The yield is the quantity created by the desired product compared to the quantity that would have been generated if there were no by-products and the primary reaction was completed.

\[\begin{equation*} Y \equiv \frac{\text{moles of product formed}}{\text{maximum moles of product},\,X=1.0} \end{equation*}\]

For \(nA \rightarrow B\)

\[\begin{equation*} Y \equiv \frac{F_B}{F_A/n} \end{equation*}\]

Finally, the selectivity is the amount of desired product divided by the amount of reactant consumed.

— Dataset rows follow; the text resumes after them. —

-- ==== Sys2Proof/Machine/Memory.lean ====
section
/-! DEFINITION. Memory: local HBM by bytes, scratchpads, poison marks, page tables and translation (R19, R20, R280 to
R283, R337 to R339, R354). -/

namespace Sys2Proof.Machine

/-- A byte memory: (address, byte) pairs, addresses strictly rising, no byte equal to the unlisted value. -/
abbrev Memory := List Host.Cell

/-- What a byte that nothing has written reads as (log entry 3, DESIGN CHOICE). -/
def Memory.unlisted : Byte := 0

/-- The canonical form: two memories with equal bytes are equal lists. -/
def Memory.wf (m : Memory) : Bool := smWf Memory.unlisted m

/-- Read one byte. -/
def Memory.read (m : Memory) (a : Nat) : Byte := smGet Memory.unlisted m a

/-- Write one byte. -/
def Memory.write (m : Memory) (a : Nat) (b : Byte) : Memory := smSet Memory.unlisted m a b

/-- Read `n` bytes from address `a`. -/
def Memory.readN (m : Memory) : Nat → Nat → List Byte
  | _, 0 => []
  | a, n + 1 => m.read a :: m.readN (a + 1) n

/-- Write bytes from address `a`. -/
def Memory.writeN : Memory → Nat → List Byte → Memory
  | m, _, [] => m
  | m, a, b :: bs => (m.write a b).writeN (a + 1) bs

/-- Write (address, byte) pairs in turn. -/
def Memory.writeAll (m : Memory) (ws : List (Nat × Byte)) : Memory := ws.foldl (fun m w => m.write w.1 w.2) m

/-- Write zero bytes: the entries of a range go. -/
def Memory.clear (m : Memory) (a n : Nat) : Memory := m.filter (fun e => !(a ≤ e.1 && e.1 < a + n))

/-- Read `n` bytes of local HBM. -/
def State.rd (s : State) (pa n : Nat) : List Byte := Memory.readN s.mem pa n
/-- Read a little-endian number of `n` bytes of local HBM (R3). -/
def State.rdN (s : State) (pa n : Nat) : Nat := ofBytes (s.rd pa n)
/-- Write bytes of local HBM. -/
def State.wr (s : State) (pa : Nat) (bs : List Byte) : State := { s with mem := Memory.writeN s.mem pa bs }
/-- Write a dword of local HBM. -/
def State.wr64 (s : State) (pa x : Nat) : State := s.wr pa (bytesOf 8 x)
/-- Write (address, byte) pairs of local HBM. -/
def State.wrAll (s : State) (ws : List (Nat × Byte)) : State := { s with mem := Memory.writeAll s.mem ws }
/-- A sector of the range carries a poison mark (R354). -/
def State.poisoned (s : State) (pa n : Nat) : Bool := s.poison.any (fun x => overlaps (32 * x.1) 32 pa n)
/-- The site (R383) of the first marked sector of a range. -/
def State.poisonSite (s : State) (pa n : Nat) : Nat :=
  ((s.poison.find? (fun x => overlaps (32 * x.1) 32 pa n)).map (·.2)).getD 4
/-- Mark the sector of an address for a site of R383 (R354) (log entry 27, DEDUCED). -/
def State.mark (s : State) (pa site : Nat) : State :=
  if s.poison.any (fun x => x.1 = pa / 32) then s else { s with poison := (pa / 32, site) :: s.poison }
/-- Take the marks off a range. -/
def State.unmark (s : State) (pa n : Nat) : State :=
  { s with poison := s.poison.filter (fun x => !(overlaps (32 * x.1) 32 pa n)) }

/-- The page of an address is POISONED (R352). -/
def State.failedAt (s : State) (pa : Nat) : Bool := s.failed.contains (pa / 0x10000)

/-- The hub die among the dies of R21. -/
def hubDie : Nat := 4

/-- A stack of HBM is accessed: its idle time begins again (19). -/
def State.touch (s : State) (pa : Nat) : State := { s with hbm := smPut s.hbm (pa / Config.stackBytes) (s.time, false) }

/-- The die of a local physical address (R19). -/
def homeDie (pa : Nat) : Nat := pa / Config.dieBytes
/-- A transaction from die `d` to die `e` crosses, and fails every attempt (R21, R354). -/
def State.crossDie (s : State) (d e : Nat) : Bool := d ≠ e && s.dieFails.contains d
/-- Such a transaction is over. -/
def State.crossed (s : State) (d : Nat) : State := { s with dieFails := s.dieFails.erase d }

/-- The L2 slice of an address (R20). -/
def homeSlice (pa : Nat) : Nat := fld pa 7 4 ^^^ fld pa 11 4 ^^^ fld pa 15 4 ^^^ fld pa 19 4

/-- Fields of a table entry (R281). -/
def entV (e : Nat) : Bool := bitB e
def entLeaf (e : Nat) : Bool := bitB (e / 2)
def entW (e : Nat) : Bool := bitB (e / 8)
def entX (e : Nat) : Bool := bitB (e / 16)
def entRo (e : Nat) : Bool := bitB (e / 32)
def entKind (e : Nat) : Nat := fld e 6 2
def entPeer (e : Nat) : Nat := fld e 53 9
/-- The address field of a table entry: a next table, or a page's address. -/
def entAddr (e : Nat) : Nat := fld e 8 44 * 256

/-- Build a leaf entry. -/
def mkLeaf (addr kind peer : Nat) (w x ro : Bool) : Nat :=
  peer * 2 ^ 53 + addr / 256 * 256 + kind * 64 + ro.toNat * 32 + x.toNat * 16 + w.toNat * 8 + 3

/-- A held entry (R339). -/
def heldEntry : Nat := 2

/-- Page size at a level (R280). -/
def pageSize : Nat → Nat
  | 0 => 0x10000
  | 1 => 0x200000
  | _ => 0x40000000

/-- Index into the table of a level (R280). -/
def levelIndex (va : Nat) : Nat → Nat
  | 0 => fld va 16 5
  | l + 1 => fld va (21 + 9 * l) 9

/-- An entry with V = 1 that breaks a rule of R281 or R337 at level `l`. -/
def malformed (l e : Nat) : Bool :=
  fld e 62 2 ≠ 0 || fld e 52 1 ≠ 0 || fld e 2 1 ≠ 0 || entKind e = 3
    || (entKind e ≠ 1 && entPeer e ≠ 0) || (entW e && entX e) || (entW e && entRo e)
    || (3 ≤ l && entLeaf e) || (l = 0 && !(entLeaf e))
    || (!(entLeaf e) && entKind e ≠ 0)
    || (entLeaf e && entAddr e % pageSize l ≠ 0)
    || (entLeaf e && entKind e = 0 && Config.hbmBytes ≤ entAddr e)

/-- The outcome of a walk (R280, R281, R339). -/
inductive Walk where
  /-- A leaf: its entry, the page's first virtual address and size. -/
  | leaf (e va size : Nat)
  /-- A held entry at a level. -/
  | held (lvl va size : Nat)
  | unmapped (lvl : Nat)
  | malformed (lvl : Nat)
  /-- A table read met a poison mark (R383, site 6). -/
  | poison (lvl : Nat)
  deriving DecidableEq, Repr, Inhabited

/-- Walk from the table at `tbl`, level `l`. -/
def walkFrom (s : State) (va : Nat) : Nat → Nat → Walk
  | tbl, l =>
    let pa := tbl + 8 * levelIndex va l
    if s.poisoned pa 8 then .poison l
    else
      let e := s.rdN pa 8
      if !(entV e) then
        (if entLeaf e then .held l (va / pageSize l * pageSize l) (pageSize l) else .unmapped l)
      else if malformed l e then .malformed l
      else if entLeaf e then .leaf e (va / pageSize l * pageSize l) (pageSize l)
      else
        match l with
        | 0 => .malformed 0
        | k + 1 => walkFrom s va (entAddr e) k
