/-- The reason of a non-zero or unaccepted XM (R144): 0x11 where the instruction uses the field. -/
def xmReason : Instr → Nat
  | .vote _ | .vred _ => 0x11
  | _ => 0x13

/-- Reasons for the fields of `r` that the instruction's own fields `e` do not give back (R89, R110, R144). -/
def lostV (i : Instr) (r e : RawV) : List Nat :=
  let (ua, ub, uc) := usesV i
  chk (r.ty = e.ty) 0x11 ++ chk (r.rm = e.rm) 0x11 ++ chk (r.xm = e.xm) (xmReason i)
    ++ chk (r.a = e.a) (if ua then 0x12 else 0x13) ++ chk (r.b = e.b) (if ub then 0x12 else 0x13)
    ++ chk (r.c = e.c) (if uc then 0x12 else 0x13) ++ chk (r.sat = e.sat) 0x13 ++ chk (r.d = e.d) 0x13
    ++ chk (r.g = e.g) 0x13 ++ chk (r.op = e.op) 0x10

/-- The checks of a vector slot's fields: the reasons that refuse it (R110). -/
def errsOfV (r : RawV) : List Nat :=
  match candV r with
  | none => [0x10]
  | some i =>
    match rawV i with
    | none => [0x10]
    | some e => lostV i r e ++ legalErrs i

/-- The instruction a memory slot's opcode and fields name; none for an unassigned opcode (R105). -/
def candM (r : RawM) : Option Instr :=
  let ty := tyOf r.ty
  let scope := scopeOf r.scope
  let ord := ordOf r.ord
  let g := guardOf r.g
  let data := opdOf r.data
  let base := Fin.ofNat 64 r.base
  let at_ : Addr := ⟨base, opdOf r.index, Fin.ofNat 4 r.sc⟩
  let off := BitVec.ofNat 12 r.aux
  let ro := bitB r.ro
  let ld : MLoad := ⟨ty, scope, ord, g, at_, off, ro⟩
  let st : MStore := ⟨ty, scope, ord, g, data, at_, off⟩
  let atom : MAtom := ⟨atomOf (r.aux / 256), ty, scope, ord, g, data, at_, BitVec.ofNat 8 r.aux⟩
  let ka := kOf (r.aux / 256)
  let kb := kOf (r.aux / 16 % 16)
  let kd := kOf (r.aux % 16)
  let baton : MBaton := ⟨ty, scope, ord, g, data, at_, ka, kb, kd⟩
  match r.op with
  | 0x00 => some (.ld ld)
  | 0x01 => some (.st st)
  | 0x02 => some (.ldsp ld)
  | 0x03 => some (.stsp st)
  | 0x04 => some (.pref ⟨g, at_, off, ro⟩)
  | 0x08 => some (.atom atom)
  | 0x09 => some (.atomq atom)
  | 0x0A => some (.atomsp atom)
  | 0x10 => some (.fence ⟨scope, ord, base⟩)
  | 0x18 => some (.stb baton)
  | 0x19 => some (.stk baton)
  | 0x1A => some (.bwait ⟨ka, kb, kd⟩)
  | 0x20 => some (.strm ⟨ty, base, off⟩)
  | 0x21 => some .strmx
  | 0x28 => some (.fput ⟨ty, scope, g, data, at_, off⟩)
  | 0x29 => some (.fwait ⟨ty, scope, decide (r.ord = 3), g, at_, off⟩)
  | 0x30 => some (.bcmin ⟨g, data, Fin.ofNat 16 r.aux⟩)
  | 0x31 => some (.bcrd ⟨ty, g, Fin.ofNat 16 r.aux⟩)
  | _ => none

/-- The fields of a memory-slot instruction (R90, R105, R171); none for any other. -/
def rawM : Instr → Option RawM
  | .ld o => some ⟨0x00, tyCode o.ty, scopeCode o.scope, ordCode o.ord, guardCode o.g, 0x142, o.at_.base, opdCode o.at_.index, o.off.toNat, o.ro.toNat, o.at_.sc⟩
  | .st o => some ⟨0x01, tyCode o.ty, scopeCode o.scope, ordCode o.ord, guardCode o.g, opdCode o.data, o.at_.base, opdCode o.at_.index, o.off.toNat, 0, o.at_.sc⟩
  | .ldsp o => some ⟨0x02, tyCode o.ty, scopeCode o.scope, ordCode o.ord, guardCode o.g, 0x142, o.at_.base, opdCode o.at_.index, o.off.toNat, o.ro.toNat, o.at_.sc⟩
  | .stsp o => some ⟨0x03, tyCode o.ty, scopeCode o.scope, ordCode o.ord, guardCode o.g, opdCode o.data, o.at_.base, opdCode o.at_.index, o.off.toNat, 0, o.at_.sc⟩
  | .pref o => some ⟨0x04, 0, 0, 0, guardCode o.g, 0, o.at_.base, opdCode o.at_.index, o.off.toNat, o.ro.toNat, o.at_.sc⟩
  | .atom o => some ⟨0x08, tyCode o.ty, scopeCode o.scope, ordCode o.ord, guardCode o.g, opdCode o.data, o.at_.base, opdCode o.at_.index, atomCode o.op * 256 + o.off.toNat, 0, o.at_.sc⟩
  | .atomq o => some ⟨0x09, tyCode o.ty, scopeCode o.scope, ordCode o.ord, guardCode o.g, opdCode o.data, o.at_.base, opdCode o.at_.index, atomCode o.op * 256 + o.off.toNat, 0, o.at_.sc⟩
  | .atomsp o => some ⟨0x0A, tyCode o.ty, scopeCode o.scope, ordCode o.ord, guardCode o.g, opdCode o.data, o.at_.base, opdCode o.at_.index, atomCode o.op * 256 + o.off.toNat, 0, o.at_.sc⟩
  | .fence o => some ⟨0x10, 0, scopeCode o.scope, ordCode o.ord, guardCode guardAll, 0, o.sd, 0x200, 0, 0, 0⟩
  | .stb o => some ⟨0x18, tyCode o.ty, scopeCode o.scope, ordCode o.ord, guardCode o.g, opdCode o.data, o.at_.base, opdCode o.at_.index, kCode o.ka * 256 + kCode o.kb * 16 + kCode o.kd, 0, o.at_.sc⟩
  | .stk o => some ⟨0x19, tyCode o.ty, scopeCode o.scope, ordCode o.ord, guardCode o.g, opdCode o.data, o.at_.base, opdCode o.at_.index, kCode o.ka * 256 + kCode o.kb * 16 + kCode o.kd, 0, o.at_.sc⟩
  | .bwait o => some ⟨0x1A, 0, 0, 0, guardCode guardAll, 0, 0, 0x200, kCode o.ka * 256 + kCode o.kb * 16 + kCode o.kd, 0, 0⟩
  | .strm o => some ⟨0x20, tyCode o.ty, 0, 0, guardCode guardAll, 0x142, o.base, 0x200, o.off.toNat, 0, 0⟩
  | .strmx => some ⟨0x21, 0, 0, 0, guardCode guardAll, 0, 0, 0x200, 0, 0, 0⟩
  | .fput o => some ⟨0x28, tyCode o.ty, scopeCode o.scope, 2, guardCode o.g, opdCode o.data, o.at_.base, opdCode o.at_.index, o.off.toNat, 0, o.at_.sc⟩
  | .fwait o => some ⟨0x29, tyCode o.ty, scopeCode o.scope, if o.take then 3 else 1, guardCode o.g, 0x142, o.at_.base, opdCode o.at_.index, o.off.toNat, 0, o.at_.sc⟩
  | .bcmin o => some ⟨0x30, 4, 0, 0, guardCode o.g, opdCode o.data, 0, 0x200, o.w, 0, 0⟩
  | .bcrd o => some ⟨0x31, tyCode o.ty, 0, 0, guardCode o.g, 0x142, 0, 0x200, o.w, 0, 0⟩
  | _ => none

/-- The reason of a DATA that the instruction does not give back (R171): a wrong or unassigned code is 0x12, a
value in an unused field 0x13. -/
def dataReason : Instr → Nat
  | .pref _ | .fence _ | .bwait _ | .strmx => 0x13
  | _ => 0x12

/-- The reason of an INDEX that is not given back: an unassigned code is 0x12; the "None" forms must hold 0x200. -/
def indexReason : Instr → Nat
  | .fence _ | .bwait _ | .strm _ | .strmx | .bcmin _ | .bcrd _ => 0x13
  | _ => 0x12

/-- The reason of an AUX that is not given back (R171, R183). -/
def auxReason : Instr → Nat
  | .bcmin _ | .bcrd _ => 0x12
  | .atom _ | .atomq _ | .atomsp _ => 0x11
  | _ => 0x13

/-- Reasons for the fields of `r` that the instruction's own fields `e` do not give back (R110, R171). -/
def lostM (i : Instr) (r e : RawM) : List Nat :=
  chk (r.ty = e.ty) 0x11 ++ chk (r.scope = e.scope) 0x11 ++ chk (r.ord = e.ord) 0x11 ++ chk (r.ro = e.ro) 0x11
    ++ chk (r.data = e.data) (dataReason i) ++ chk (r.index = e.index) (indexReason i)
    ++ chk (r.aux = e.aux) (auxReason i) ++ chk (r.base = e.base) 0x13 ++ chk (r.sc = e.sc) 0x13
    ++ chk (r.g = e.g) 0x13 ++ chk (r.op = e.op) 0x10

/-- The checks of a memory slot's fields: the reasons that refuse it (R110). -/
def errsOfM (r : RawM) : List Nat :=
  match candM r with
  | none => [0x10]
  | some i =>
    match rawM i with
    | none => [0x10]
    | some e => lostM i r e ++ legalErrs i

/-- The instruction a copy-or-matrix slot's opcode and fields name; none for an unassigned opcode (R106). -/
def candX (r : RawX) : Option Instr :=
  let g := guardOf r.g
  let f : Flag := ⟨bitB r.fe, Fin.ofNat 16 r.flag⟩
  let sx := Fin.ofNat 64 r.sx
  let sy := Fin.ofNat 64 r.sy
  let sz := Fin.ofNat 64 r.sz
  let va := Fin.ofNat 256 r.va
  let zt := Fin.ofNat 16 r.zt
  let scope := scopeOf (fld r.mx 9 3)
  match r.op with
  | 0x00 => some (.mma ⟨g, f, sx, sy, va, zt, bitB (fld r.mx 12 1)⟩)
  | 0x01 => some (.mmac ⟨g, f, sx, sy, va, zt, Fin.ofNat 16 r.zu, Fin.ofNat 16 (fld r.mx 1 4), Fin.ofNat 2 r.mx⟩)
  | 0x02 => some (.zld ⟨g, f, sx, sz, zt⟩)
  | 0x03 => some (.zst ⟨g, f, sx, sy, sz, zt, .none⟩)
  | 0x04 => some (.zclr ⟨g, f, zt⟩)
  | 0x05 =>
    match r.mx % 4 with
    | 1 => some (.zretSp ⟨g, f, sx, sy, sz, zt, .none⟩)
    | 2 => some (.zretG ⟨g, f, sx, sy, sz, zt, scope⟩)
    | _ => some (.zret ⟨f, zt⟩)
  | 0x10 => some (.cpy ⟨f, sx, sy, sz, scope⟩)
  | 0x11 => some (.cpyr ⟨f, sx, sy, sz, scope⟩)
  | 0x12 => some (.cpseal f)
  | 0x13 => some (.cpwait (Fin.ofNat 16 r.mx))
  | 0x14 => some (.hset ⟨f, sx, sy⟩)
  | _ => none

/-- The fields of a copy-or-matrix-slot instruction (R91, R106, R205); none for any other. -/
def rawX : Instr → Option RawX
  | .mma o => some ⟨0x00, guardCode o.g, o.f.k, o.f.fe.toNat, o.sx, o.sy, 0, o.va, o.zt, 0, 4096 * o.ru.toNat⟩
  | .mmac o =>
    some ⟨0x01, guardCode o.g, o.f.k, o.f.fe.toNat, o.sx, o.sy, 0, o.va, o.zt, o.zu, 2 * o.set + o.half⟩
  | .zld o => some ⟨0x02, guardCode o.g, o.f.k, o.f.fe.toNat, o.sx, 0, o.sz, 0, o.zt, 0, 0⟩
  | .zst o => some ⟨0x03, guardCode o.g, o.f.k, o.f.fe.toNat, o.sx, o.sy, o.sz, 0, o.zt, 0, 512 * scopeCode o.scope⟩
  | .zclr o => some ⟨0x04, guardCode o.g, o.f.k, o.f.fe.toNat, 0, 0, 0, 0, o.zt, 0, 0⟩
  | .zret o => some ⟨0x05, guardCode guardAll, o.f.k, o.f.fe.toNat, 0, 0, 0, 0, o.zt, 0, 0⟩
  | .zretSp o =>
    some ⟨0x05, guardCode o.g, o.f.k, o.f.fe.toNat, o.sx, o.sy, o.sz, 0, o.zt, 0, 512 * scopeCode o.scope + 1⟩
  | .zretG o =>
    some ⟨0x05, guardCode o.g, o.f.k, o.f.fe.toNat, o.sx, o.sy, o.sz, 0, o.zt, 0, 512 * scopeCode o.scope + 2⟩
  | .cpy o => some ⟨0x10, guardCode guardAll, o.f.k, o.f.fe.toNat, o.sx, o.sy, o.sz, 0, 0, 0, 512 * scopeCode o.scope⟩
  | .cpyr o => some ⟨0x11, guardCode guardAll, o.f.k, o.f.fe.toNat, o.sx, o.sy, o.sz, 0, 0, 0, 512 * scopeCode o.scope⟩
  | .cpseal f => some ⟨0x12, guardCode guardAll, f.k, f.fe.toNat, 0, 0, 0, 0, 0, 0, 0⟩
  | .cpwait n => some ⟨0x13, guardCode guardAll, 0, 0, 0, 0, 0, 0, 0, 0, n⟩
  | .hset o => some ⟨0x14, guardCode guardAll, o.f.k, o.f.fe.toNat, o.sx, o.sy, 0, 0, 0, 0, 0⟩
  | _ => none

/-- Whether MX[11:9] holds a scope (R205). -/
def scopedX : Instr → Bool
  | .zretG _ | .cpy _ | .cpyr _ => true
  | _ => false

/-- Reasons for the fields of `r` that the instruction's own fields `e` do not give back (R110, R205). -/
def lostX (i : Instr) (r e : RawX) : List Nat :=
  chk (fld r.mx 0 2 = fld e.mx 0 2) (if r.op = 0x05 then 0x11 else 0x13)
    ++ chk (fld r.mx 9 3 = fld e.mx 9 3) (if scopedX i then 0x11 else 0x13)
    ++ chk (fld r.mx 2 7 = fld e.mx 2 7) 0x13 ++ chk (fld r.mx 12 1 = fld e.mx 12 1) 0x13
    ++ chk (r.g = e.g) 0x13 ++ chk (r.flag = e.flag) 0x13 ++ chk (r.fe = e.fe) 0x13
    ++ chk (r.sx = e.sx) 0x13 ++ chk (r.sy = e.sy) 0x13 ++ chk (r.sz = e.sz) 0x13 ++ chk (r.va = e.va) 0x13
    ++ chk (r.zt = e.zt) 0x13 ++ chk (r.zu = e.zu) 0x13 ++ chk (r.op = e.op) 0x10

/-- The checks of a copy-or-matrix slot's fields: the reasons that refuse it (R110). -/
def errsOfX (r : RawX) : List Nat :=
  match candX r with
  | none => [0x10]
  | some i =>
    match rawX i with
    | none => [0x10]
    | some e => lostX i r e ++ legalErrs i

/-- The offset of BR and CALL (R120). -/
def off20 (r : RawC) : Off20 := if r.long then .long (BitVec.ofNat 32 r.ext) else .short (BitVec.ofNat 20 r.body)

/-- The offset of BSZ and BSNZ (R120). -/
def off14 (r : RawC) : Off14 := if r.long then .long (BitVec.ofNat 32 r.ext) else .short (BitVec.ofNat 14 r.body)

/-- The offset of LBRK (R132). -/
def off16 (r : RawC) : Off16 := if r.long then .long (BitVec.ofNat 32 r.ext) else .short (BitVec.ofNat 16 r.body)

/-- A scalar register number at bit `lo` of BODY. -/
def sAt (r : RawC) (lo : Nat) : Fin 64 := Fin.ofNat 64 (r.body / 2 ^ lo)

/-- A predicate number at bit `lo` of BODY. -/
def pAt (r : RawC) (lo : Nat) : Fin 32 := Fin.ofNat 32 (r.body / 2 ^ lo)

/-- The count of LOOP (R132). -/
def loopCount (r : RawC) : LoopCount :=
  if bitB (r.body / 2 ^ 16) then
    (if r.long then .ext (BitVec.ofNat 32 r.ext) else .imm (BitVec.ofNat 16 r.body))
  else .reg (sAt r 0)

/-- The second source of a scalar instruction (R139). -/
def scalarSrc (r : RawC) : SSrc :=
  if r.long then .ext (BitVec.ofNat 32 r.ext)
  else if bitB (r.body / 2 ^ 7) then .imm (BitVec.ofNat 7 r.body) else .reg (sAt r 0)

This ratio often changes as the reaction progresses, and the selectivity based on the final mixture composition should be called an average selectivity.

For \(nA \rightarrow B\) \[\begin{equation*} \overline{S} = \frac{\text{B formed}}{\text{A used}} = \frac{F_B}{F_A\,X_A/n} = \frac{Y}{X_A} \end{equation*}\]

1.1.1 Power-Law Kinetics

1.1.1.1 Irreversible Reaction

For an irreversible reaction where two reactants forming a product \[\begin{equation*} A + B \rightarrow C \end{equation*}\]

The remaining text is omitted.